- HOW TO COMPLETE THIS TASK -
Your answer should be each line of the entries that contains the word "fixed", copied in full.

*** EXERCISE MATERIALS Section Begins ***

-- ==== Sys2Proof/Machine/Search.lean ====
section
/-! DEFINITION. The PLL search engine: a pure function of its operands over exact natural numbers, every
division floored, in the order of R107 (R100 to R108, R121). -/

namespace Sys2Proof.Machine

/-- A PLLResult with exact natural numbers (R24, R104). -/
structure PllResult where
  n : Nat
  m : Nat
  e : Bool
  div : Nat
  freq : Nat
  err : Nat
deriving DecidableEq, Repr

/-- The VCO frequency of a pair, `⌊fin·(N+1) ÷ (M+1)⌋`, the product exact (R102). -/
def fvco (fin np1 mp1 : Nat) : Nat := fin * np1 / mp1

/-- The phase-detector frequency, `⌊fin ÷ (M+1)⌋` (R102). -/
def fpfd (fin mp1 : Nat) : Nat := fin / mp1

/-- The frequency before the fixed post-divider: the extra stage halves it (R102). -/
def foutPre (e : Bool) (v : Nat) : Nat := if e then v / extraDiv else v

/-- The three stage checks of a pair: VCO band, phase-detector band, pre-divider limit, bounds legal (R102). -/
def legalPair (fin : Nat) (e : Bool) (np1 mp1 : Nat) : Bool :=
  decide (fvcoMin ≤ fvco fin np1 mp1) && decide (fvco fin np1 mp1 ≤ fvcoMax)
    && decide (fpfdMin ≤ fpfd fin mp1) && decide (fpfd fin mp1 ≤ fpfdMax)
    && decide (foutPre e (fvco fin np1 mp1) ≤ fpreMax)

/-- The frequency of a pair after the fixed post-divider (R102). -/
def fout (fin : Nat) (e : Bool) (np1 mp1 : Nat) : Nat := foutPre e (fvco fin np1 mp1) / postDiv

/-- The candidate of a pair and an output divider, with its error (R103, R104). -/
def candidate (fin target : Nat) (e : Bool) (np1 mp1 div : Nat) : PllResult where
  n := np1 - 1
  m := mp1 - 1
  e := e
  div := div
  freq := fout fin e np1 mp1 / div
  err := absDiff (fout fin e np1 mp1 / div) target

/-- A candidate replaces the best when there is none yet, or when its error is strictly smaller (R104). -/
def better (best : Option PllResult) (c : PllResult) : Option PllResult :=
  match best with
  | none => some c
  | some b => if c.err < b.err then some c else some b

/-- An exact match ends the whole search (R105). -/
def isExact (best : Option PllResult) : Bool :=
  match best with
  | none => false
  | some b => b.err == 0

/-- The innermost loop, over the output dividers of one legal pair (R103 to R105). -/
def scanDivs (fin target : Nat) (e : Bool) (np1 mp1 : Nat) : List Nat → Option PllResult → Option PllResult
  | [], best => best
  | div :: divs, best =>
    let best' := better best (candidate fin target e np1 mp1 div)
    if isExact best' then best' else scanDivs fin target e np1 mp1 divs best'

/-- The output dividers, ascending (R101). -/
def divs : List Nat := List.range' divMin (divMax + 1 - divMin)

/-- The pairs `(N+1, M+1)`, the multiplier outermost, both ascending (R101). -/
def pairs : List (Nat × Nat) :=
  (List.range' np1Min (np1Max + 1 - np1Min)).flatMap fun np1 =>
    (List.range' mp1Min (mp1Max + 1 - mp1Min)).map fun mp1 => (np1, mp1)

/-- The two outer loops: an illegal pair is skipped, an exact match ends the search (R102, R105). -/
def scanPairs (fin target : Nat) (e : Bool) : List (Nat × Nat) → Option PllResult → Option PllResult
  | [], best => best
  | (np1, mp1) :: rest, best =>
    if legalPair fin e np1 mp1 then
      let best' := scanDivs fin target e np1 mp1 divs best
      if isExact best' then best' else scanPairs fin target e rest best'
    else scanPairs fin target e rest best

/-- `search(fin, target, e)` (R107): the pre-check (R100), then the loops. -/
def search (fin target : Nat) (e : Bool) : Option PllResult :=
  if fin < finMin ∨ finMax < fin then none else scanPairs fin target e pairs none

/-- `select(r0, r1)`: the run with the strictly smaller error, the first on a tie; an empty run loses (R121). -/
def select (r0 r1 : Option PllResult) : Option PllResult :=
  match r0, r1 with
  | none, r1 => r1
  | some b0, none => some b0
  | some b0, some b1 => if b1.err < b0.err then some b1 else some b0

/-- The two runs of `PLL_CALC` and their selection (R120). -/
def pllCalcResult (fin target : Nat) : Option PllResult :=
  select (search fin target false) (search fin target true)

/-- A result narrowed to the fields of `PLLRES` (R24, R76). -/
def toRegister (r : PllResult) : PllRegister where
  n := BitVec.ofNat 7 r.n
  m := BitVec.ofNat 3 r.m
  e := r.e
  div := BitVec.ofNat 7 r.div
  freq := BitVec.ofNat 32 r.freq
  err := BitVec.ofNat 32 r.err

end Sys2Proof.Machine
end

*** EXERCISE MATERIALS Section Ends ***

- WRITTEN ANSWER -
/-- The frequency before the fixed post-divider: the extra stage halves it (R102). -/
/-- The frequency of a pair after the fixed post-divider (R102). -/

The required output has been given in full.